One policy debate that sometimes arises is whether archiving should be voluntary or mandatory. Though some open access issues are unsettled, this one isn’t. Voluntary policies don’t work and never have.

Stevan Harnad made his “subversive proposal” to archive articles on a Virginia Tech e-mail list nearly 20 years ago. Recently he said:

If one thing has been learnt from the slow, sad saga of OA (now at least two decades old) it is that mandating OA works, but encouraging it doesn’t.

The faculty votes (many of them unanimous) that have taken place in the last few years have been for mandatory policies (there is no list of voluntary policies). The purpose of a policy is to increase the amount of openly available research online, and mandatory policies do a far better job of that:

Gargouri et al. 2010

Open Access (OA) Self-Archiving Percentages for Institutions With Self-Archiving Mandates Compared to Non-Mandated, Self-Selected Controls (Gargouri et al. 2010, doi:10.1371/journal.pone.0013636)

About 60% of journals now allow archiving of the author’s final version (the post-print), but only 10-20% of articles are archived. That’s why a mandatory policy is necessary. We need that nudge. We need that collective expectation that research will be open, not paywalled.

The word “mandate” evokes negative reactions even before policy details are heard, but it’s an inaccurate term in two ways. First, there is always an opt-out, so it is not a mandate in the strict sense of the word. Second, a policy is approved democratically by those directly affected by it. It’s not a directive from the provost or a dean. It’s a statement that says we think making research openly available is important enough to require it of ourselves.

As authors, we know that open access serves our own interests.

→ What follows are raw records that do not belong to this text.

/-! ## setPanel -/

@[simp] theorem State.setPanel_package (s : State) (p : Nat) (x : Panel) : (s.setPanel p x).package = s.package := rfl
@[simp] theorem State.setPanel_deviceTime (s : State) (p : Nat) (x : Panel) : (s.setPanel p x).deviceTime = s.deviceTime := rfl
@[simp] theorem State.setPanel_strands (s : State) (p : Nat) (x : Panel) : (s.setPanel p x).strands = s.strands := rfl
@[simp] theorem State.setPanel_cores (s : State) (p : Nat) (x : Panel) : (s.setPanel p x).cores = s.cores := rfl
@[simp] theorem State.setPanel_gstacks (s : State) (p : Nat) (x : Panel) : (s.setPanel p x).gstacks = s.gstacks := rfl
@[simp] theorem State.setPanel_links (s : State) (p : Nat) (x : Panel) : (s.setPanel p x).links = s.links := rfl
@[simp] theorem State.setPanel_tenants (s : State) (p : Nat) (x : Panel) : (s.setPanel p x).tenants = s.tenants := rfl
@[simp] theorem State.setPanel_dmem (s : State) (p : Nat) (x : Panel) : (s.setPanel p x).dmem = s.dmem := rfl
@[simp] theorem State.setPanel_sectors (s : State) (p : Nat) (x : Panel) : (s.setPanel p x).sectors = s.sectors := rfl
@[simp] theorem State.setPanel_barriers (s : State) (p : Nat) (x : Panel) : (s.setPanel p x).barriers = s.barriers := rfl
@[simp] theorem State.setPanel_counters (s : State) (p : Nat) (x : Panel) : (s.setPanel p x).counters = s.counters := rfl
@[simp] theorem State.setPanel_rings (s : State) (p : Nat) (x : Panel) : (s.setPanel p x).rings = s.rings := rfl
@[simp] theorem State.setPanel_stores (s : State) (p : Nat) (x : Panel) : (s.setPanel p x).stores = s.stores := rfl
@[simp] theorem State.setPanel_hookReqs (s : State) (p : Nat) (x : Panel) : (s.setPanel p x).hookReqs = s.hookReqs := rfl
@[simp] theorem State.setPanel_packets (s : State) (p : Nat) (x : Panel) : (s.setPanel p x).packets = s.packets := rfl
@[simp] theorem State.setPanel_ticketReqs (s : State) (p : Nat) (x : Panel) : (s.setPanel p x).ticketReqs = s.ticketReqs := rfl
@[simp] theorem State.setPanel_landings (s : State) (p : Nat) (x : Panel) : (s.setPanel p x).landings = s.landings := rfl
@[simp] theorem State.setPanel_panelReads (s : State) (p : Nat) (x : Panel) : (s.setPanel p x).panelReads = s.panelReads := rfl
@[simp] theorem State.setPanel_copyJobs (s : State) (p : Nat) (x : Panel) : (s.setPanel p x).copyJobs = s.copyJobs := rfl
@[simp] theorem State.setPanel_homeReads (s : State) (p : Nat) (x : Panel) : (s.setPanel p x).homeReads = s.homeReads := rfl
@[simp] theorem State.setPanel_held (s : State) (p : Nat) (x : Panel) : (s.setPanel p x).held = s.held := rfl
@[simp] theorem State.setPanel_prefetches (s : State) (p : Nat) (x : Panel) : (s.setPanel p x).prefetches = s.prefetches := rfl
@[simp] theorem State.setPanel_rotations (s : State) (p : Nat) (x : Panel) : (s.setPanel p x).rotations = s.rotations := rfl
@[simp] theorem State.setPanel_buckets (s : State) (p : Nat) (x : Panel) : (s.setPanel p x).buckets = s.buckets := rfl
@[simp] theorem State.setPanel_ready (s : State) (p : Nat) (x : Panel) : (s.setPanel p x).ready = s.ready := rfl
@[simp] theorem State.setPanel_agenda (s : State) (p : Nat) (x : Panel) : (s.setPanel p x).agenda = s.agenda := rfl
@[simp] theorem State.setPanel_cur (s : State) (p : Nat) (x : Panel) : (s.setPanel p x).cur = s.cur := rfl
@[simp] theorem State.setPanel_arg (s : State) (p : Nat) (x : Panel) : (s.setPanel p x).arg = s.arg := rfl
@[simp] theorem State.setPanel_nextId (s : State) (p : Nat) (x : Panel) : (s.setPanel p x).nextId = s.nextId := rfl
@[simp] theorem State.setPanel_steps (s : State) (p : Nat) (x : Panel) : (s.setPanel p x).steps = s.steps := rfl
@[simp] theorem State.setPanel_strand (s : State) (p : Nat) (x : Panel) (j : StrandId) : (s.setPanel p x).strand j = s.strand j := rfl
@[simp] theorem State.setPanel_core (s : State) (p : Nat) (x : Panel) (j : CoreId) : (s.setPanel p x).core j = s.core j := rfl
@[simp] theorem State.setPanel_stack (s : State) (p : Nat) (x : Panel) (j : Nat) : (s.setPanel p x).stack j = s.stack j := rfl
@[simp] theorem State.setPanel_link (s : State) (p : Nat) (x : Panel) (j : Nat) : (s.setPanel p x).link j = s.link j := rfl
@[simp] theorem State.setPanel_tenant (s : State) (p : Nat) (x : Panel) (j : Nat) : (s.setPanel p x).tenant j = s.tenant j := rfl

/-! ## setStack -/

@[simp] theorem State.setStack_package (s : State) (p : Nat) (x : Stack) : (s.setStack p x).package = s.package := rfl
@[simp] theorem State.setStack_deviceTime (s : State) (p : Nat) (x : Stack) : (s.setStack p x).deviceTime = s.deviceTime := rfl
@[simp] theorem State.setStack_strands (s : State) (p : Nat) (x : Stack) : (s.setStack p x).strands = s.strands := rfl
@[simp] theorem State.setStack_cores (s : State) (p : Nat) (x : Stack) : (s.setStack p x).cores = s.cores := rfl
@[simp] theorem State.setStack_panels (s : State) (p : Nat) (x : Stack) : (s.setStack p x).panels = s.panels := rfl
@[simp] theorem State.setStack_links (s : State) (p : Nat) (x : Stack) : (s.setStack p x).links = s.links := rfl
@[simp] theorem State.setStack_tenants (s : State) (p : Nat) (x : Stack) : (s.setStack p x).tenants = s.tenants := rfl
@[simp] theorem State.setStack_dmem (s : State) (p : Nat) (x : Stack) : (s.setStack p x).dmem = s.dmem := rfl
@[simp] theorem State.setStack_sectors (s : State) (p : Nat) (x : Stack) : (s.setStack p x).sectors = s.sectors := rfl
@[simp] theorem State.setStack_barriers (s : State) (p : Nat) (x : Stack) : (s.setStack p x).barriers = s.barriers := rfl
@[simp] theorem State.setStack_counters (s : State) (p : Nat) (x : Stack) : (s.setStack p x).counters = s.counters := rfl
@[simp] theorem State.setStack_rings (s : State) (p : Nat) (x : Stack) : (s.setStack p x).rings = s.rings := rfl
@[simp] theorem State.setStack_stores (s : State) (p : Nat) (x : Stack) : (s.setStack p x).stores = s.stores := rfl
@[simp] theorem State.setStack_hookReqs (s : State) (p : Nat) (x : Stack) : (s.setStack p x).hookReqs = s.hookReqs := rfl
@[simp] theorem State.setStack_packets (s : State) (p : Nat) (x : Stack) : (s.setStack p x).packets = s.packets := rfl
@[simp] theorem State.setStack_ticketReqs (s : State) (p : Nat) (x : Stack) : (s.setStack p x).ticketReqs = s.ticketReqs := rfl
@[simp] theorem State.setStack_landings (s : State) (p : Nat) (x : Stack) : (s.setStack p x).landings = s.landings := rfl
@[simp] theorem State.setStack_panelReads (s : State) (p : Nat) (x : Stack) : (s.setStack p x).panelReads = s.panelReads := rfl
@[simp] theorem State.setStack_copyJobs (s : State) (p : Nat) (x : Stack) : (s.setStack p x).copyJobs = s.copyJobs := rfl
@[simp] theorem State.setStack_homeReads (s : State) (p : Nat) (x : Stack) : (s.setStack p x).homeReads = s.homeReads := rfl
@[simp] theorem State.setStack_held (s : State) (p : Nat) (x : Stack) : (s.setStack p x).held = s.held := rfl
@[simp] theorem State.setStack_prefetches (s : State) (p : Nat) (x : Stack) : (s.setStack p x).prefetches = s.prefetches := rfl
@[simp] theorem State.setStack_rotations (s : State) (p : Nat) (x : Stack) : (s.setStack p x).rotations = s.rotations := rfl
@[simp] theorem State.setStack_buckets (s : State) (p : Nat) (x : Stack) : (s.setStack p x).buckets = s.buckets := rfl
@[simp] theorem State.setStack_ready (s : State) (p : Nat) (x : Stack) : (s.setStack p x).ready = s.ready := rfl
@[simp] theorem State.setStack_agenda (s : State) (p : Nat) (x : Stack) : (s.setStack p x).agenda = s.agenda := rfl
@[simp] theorem State.setStack_cur (s : State) (p : Nat) (x : Stack) : (s.setStack p x).cur = s.cur := rfl
@[simp] theorem State.setStack_arg (s : State) (p : Nat) (x : Stack) : (s.setStack p x).arg = s.arg := rfl
@[simp] theorem State.setStack_nextId (s : State) (p : Nat) (x : Stack) : (s.setStack p x).nextId = s.nextId := rfl
@[simp] theorem State.setStack_steps (s : State) (p : Nat) (x : Stack) : (s.setStack p x).steps = s.steps := rfl
@[simp] theorem State.setStack_strand (s : State) (p : Nat) (x : Stack) (j : StrandId) : (s.setStack p x).strand j = s.strand j := rfl
@[simp] theorem State.setStack_core (s : State) (p : Nat) (x : Stack) (j : CoreId) : (s.setStack p x).core j = s.core j := rfl
@[simp] theorem State.setStack_panel (s : State) (p : Nat) (x : Stack) (j : Nat) : (s.setStack p x).panel j = s.panel j := rfl
@[simp] theorem State.setStack_link (s : State) (p : Nat) (x : Stack) (j : Nat) : (s.setStack p x).link j = s.link j := rfl
@[simp] theorem State.setStack_tenant (s : State) (p : Nat) (x : Stack) (j : Nat) : (s.setStack p x).tenant j = s.tenant j := rfl
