/-- StackEvents: refresh on and off; entries of the region table; two regions of the far class set swapping, their
stacks apart, with nothing accepted for them. -/
theorem witness_StackEvents : (State.reset.stack 0).refresh = false ∧
    ((State.reset.setStack 0 { refresh := true }).stack 0).refresh = true ∧
    (let w := (0x80000000 : W64).setWidth 32
     (0x80000000 : W64).toNat < 2 ^ 32 ∧ rgClass w ≠ 3 ∧ rgStack w < 12 ∧ rgState w = 0) ∧
    (let w := (0xE5800000 : W64).setWidth 32
     rgClass w = 0 ∧ rgStack w = 11 ∧ rgState w = 3) ∧
    (let s := setRegion (setRegion State.reset 7 0xA0000005) 9 0xA0800006
     let ea := regionEntry s 7
     let eb := regionEntry s 9
     rgValid ea = true ∧ rgValid eb = true ∧ rgState ea = 1 ∧ rgState eb = 1 ∧ rgClass ea = rgClass eb ∧
      rgStack ea ≠ rgStack eb ∧ requestsIn s (entryMedia ea) (entryMedia eb) = false ∧ (s.stack (rgStack ea)).refresh = false ∧
      (s.stack (rgStack eb)).refresh = false) := by decide +kernel
/-- A stack that is neither dead nor short of a channel; an extent of the expander; slots that fill and empty. -/
theorem witness_StackEvents_slots : (State.reset.stack 3).dead = false ∧ (State.reset.stack 3).retired = none ∧
    (let s := setRegion State.reset 4 0x95800000
     extentRegions s 4 1 ≠ []) ∧
    (let s := State.reset.setStack 2 { slots := [(5, { state := .filling, next := some 9, heir := 3 })] }
     let v := Table.get {} (s.stack 2).slots 5
     v.state = .filling ∧ v.next = some 9) ∧
    ∀ b ∈ [false, true], let s := State.reset.setStack 2 { slots := [(5, { state := .filling, emptying := b })] }
      let v := Table.get {} (s.stack 2).slots 5
      v.state = .filling ∧ v.next = none ∧ v.emptying = b := by decide +kernel
/-- Every listed entry of a table of all numbers below n. -/
theorem get_listed {α : Type} (d : α) (f : Nat → α) (k : Nat) : ∀ n m : Nat, m ≤ k → k < m + n →
    Table.get d ((List.range' m n).map fun r => (r, f r)) k = f k := by
  intro n
  induction n with
  | zero => intro m h h'; omega
  | succ n ih =>
    intro m h h'
    simp only [List.range'_succ, List.map_cons, Table.get]
    split
    · next e => rw [e]
    · rw [if_neg (by omega)]
      exact ih (m + 1) (by omega) (by omega)
theorem state_set (e : BitVec 32) (n : Nat) (h : n < 4) : rgState (withRgState e n) = n := by
  have := e.isLt
  simp only [rgState, withRgState, BitVec.toNat_ofNat]
  omega
/-- A machine whose every region is in maintenance, so every stack's regions are. -/
def maintained : State := State.reset.withPackage fun p => { p with
  regions := (List.range' 0 524288).map fun r => (r, withRgState (defaultRegion r) 3 ^^^ defaultRegion r) }
theorem witness_StackEvents_retire (k : Nat) : ∀ r ∈ stackRegions maintained k, rgState (regionEntry maintained r) = 3 := by
  intro r h
  have hr : r < 524288 := by simpa using (List.mem_filter.1 h).1
  have : regionEntry maintained r = withRgState (defaultRegion r) 3 := by
    show Table.get 0 ((List.range' 0 524288).map fun r => (r, withRgState (defaultRegion r) 3 ^^^ defaultRegion r)) r ^^^
      defaultRegion r = _
    rw [get_listed _ _ _ _ _ (Nat.zero_le r) (by omega), BitVec.xor_assoc, BitVec.xor_self, BitVec.xor_zero]
  rw [this, state_set _ _ (by decide)]
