-- ==== Sys2Proof/Machine/Step.lean ====
section
/-! DEFINITION. One step of the machine, and how an instruction is put where the next step runs it. -/

namespace Sys2Proof.Machine

/-- One step (10_state.md R10). -/
def step (s : State) : Host.Outcome State Fault Refusal := machineStep s

/-- `s` with the instruction whose bits are `w` placed where `step` finds its next instruction (log entry 5). -/
def State.withFetchWord (s : State) (nbits w : Nat) : State := placeWord s nbits w

end Sys2Proof.Machine
end

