/-- 43_message_schedule.md, the closed form: the schedule of a block meets its two equations. -/
def Obligations.ScheduleMeetsItsRecurrence : Prop :=
  ∀ (b : Vector Byte 64),
    (∀ k : BitVec 4, (sched b)[k.toNat]? = some (memRead b k)) ∧
    (∀ t : BitVec 6, 16 ≤ t.toNat → (sched b)[t.toNat]? = some (expandWord (sched b) t))

/-- 44_compression.md, the closed form: from PARSE, undisturbed, the 115 micro-operations of a block leave
`H = compress(H, B)`, N = 0, SEQ = RET's code, W the block's schedule, V the variables after round 63, and LEN, RET, B and
the port as they were. -/
def Obligations.BlockProcessingComputesCompress : Prop :=
  ∀ s : State, s.seq = seqParse → s.quiet = true →
    core.run 115 s = .next
      { s with h := compress s.h s.b, v := roundsUpTo s.h (sched s.b) 64, w := sched s.b, n := 0#7, seq := s.ret.code }

/-- 45_driver_commands.md section 4: from any rest state with a free port, the canonical session of a message of at most
2^61 - 1 bytes takes one host step a command and exactly `115 * nblocks + z + 10` engine steps: the run has ended after so many and not one
step earlier (nor before: an ended run waits, log entry 4). Every command returns OK, the eight RDH responses carry sha256 of
the message in order, and the machine ends in DONE with the digest in H. -/
def Obligations.CanonicalSessionReturnsSha256 : Prop :=
  ∀ (m : List Byte) (s : State), m.length < 2 ^ 61 → s.isRest = true → s.port = none →
    s.inputs = (sessionWords m).map .command →
    (∃ u : State, core.run (m.length + 9 + engineSteps m.length) s = .next u ∧ u.runEnded = false) ∧
    ∃ t : State, core.run (m.length + 10 + engineSteps m.length) s = .next t ∧
      t.responses = s.responses ++ List.replicate (m.length + 2) ⟨.ok, 0#32⟩ ++
        (sha256 m).toList.map (fun x => ⟨.ok, x⟩) ∧
      t.h = sha256 m ∧ t.seq = seqDone ∧ t.n = 0#7 ∧ t.ret = .done ∧ t.len = BitVec.ofNat 64 (8 * m.length) ∧
      t.runEnded = true

/-! ### The host's tools -/

/-- R55: the assembler refuses ABSORB above 255 and RDH above 7 and never emits an illegal word. -/
def Obligations.AssemblerEmitsOnlyLegalWords : Prop :=
  (∀ (l : AsmLine) (ws : List Nat), assemble l = some ws → ∀ w ∈ ws, ∃ i, decodeCommand w = .ok i) ∧
  (∀ x, 255 < x → assemble (.absorb x) = none) ∧ (∀ x, 7 < x → assemble (.rdh x) = none)

/-- R56: the expansions of the pseudo-instructions, from the characters and the digits themselves: a string of ASCII characters
is one ABSORB of each character's code, in order, the empty string nothing; pairs of hexadecimal digits are one ABSORB of
`16 * hi + lo` each, the leftmost pair first. (What is refused, and small letters: PseudoInstructionsRefuseOtherOperands.) -/
def Obligations.PseudoInstructionsExpand : Prop :=
  (∀ cs : List Char, (∀ c ∈ cs, c.toNat ≤ 127) →
    asciiBytes cs = some (cs.map fun c => BitVec.ofNat 8 c.toNat) ∧
    assemble (.absorbs cs) = some (cs.map fun c => 0x2000 + c.toNat) ∧
    assemble (.hash cs) = some ([0x1000] ++ (cs.map fun c => 0x2000 + c.toNat) ++ [0x3000] ++
      [0x4000, 0x4100, 0x4200, 0x4300, 0x4400, 0x4500, 0x4600, 0x4700])) ∧
  assemble (.absorbs []) = some [] ∧
  (∀ ps : List ((Char × Nat) × (Char × Nat)), (∀ p ∈ ps, p.1 ∈ hexDigitValues ∧ p.2 ∈ hexDigitValues) →
    hexBytes (ps.flatMap fun p => [p.1.1, p.2.1]) = some (ps.map fun p => BitVec.ofNat 8 (16 * p.1.2 + p.2.2)) ∧
    assemble (.absorbx (ps.flatMap fun p => [p.1.1, p.2.1])) =
      some (ps.map fun p => 0x2000 + (16 * p.1.2 + p.2.2))) ∧
  assemble .rddigest = some [0x4000, 0x4100, 0x4200, 0x4300, 0x4400, 0x4500, 0x4600, 0x4700]

/-- The model's reading of R56 where it says only what an operand is (DEDUCED, log entry 6): a character above 127, an odd number
of digits and a character that is no digit are refused; a digit's letter may be capital or small, with the same bytes. -/
def Obligations.PseudoInstructionsRefuseOtherOperands : Prop :=
  (∀ cs : List Char, (∃ c ∈ cs, 127 < c.toNat) →
    asciiBytes cs = none ∧ assemble (.absorbs cs) = none ∧ assemble (.hash cs) = none) ∧
  (∀ ds : List Char, ds.length % 2 = 1 ∨ (∃ c ∈ ds, hexDigit c = none) →
    hexBytes ds = none ∧ assemble (.absorbx ds) = none) ∧
  (∀ (c : Char) (x : Nat), hexDigit c = some x ↔ ((c, x) ∈ hexDigitValues ∨
    (c, x) ∈ [('a', 10), ('b', 11), ('c', 12), ('d', 13), ('e', 14), ('f', 15)])) ∧
  (∀ ps : List ((Char × Nat) × (Char × Nat)),
    (∀ p ∈ ps, hexDigit p.1.1 = some p.1.2 ∧ hexDigit p.2.1 = some p.2.2) →
    hexBytes (ps.flatMap fun p => [p.1.1, p.2.1]) = some (ps.map fun p => BitVec.ofNat 8 (16 * p.1.2 + p.2.2)) ∧
    assemble (.absorbx (ps.flatMap fun p => [p.1.1, p.2.1])) =
      some (ps.map fun p => 0x2000 + (16 * p.1.2 + p.2.2)))
end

More people can read our work if it’s not behind a paywall. Numerous studies confirm that openly available articles are cited more often. When everyone has access, promotion via social media is far more effective and raises the researcher’s profile. Even for those who don’t actively promote their work, the simple act of providing worldwide access generates views and downloads month after month.

We know that providing access to our research helps a lot of people, including those in the developing world and independent researchers. So we can produce a great public good (and advance our own careers) just by setting aside 10 minutes to archive one of our articles.

Let’s make policy decisions based on evidence. No faculty group can singlehandedly repair our dysfunctional system of scholarly communication, but we can begin taking steps to better fulfill the university mission, and that of land grant institutions. If the journals in our field put our research behind a paywall, let’s ensure worldwide access for our articles by taking 10 minutes to archive them.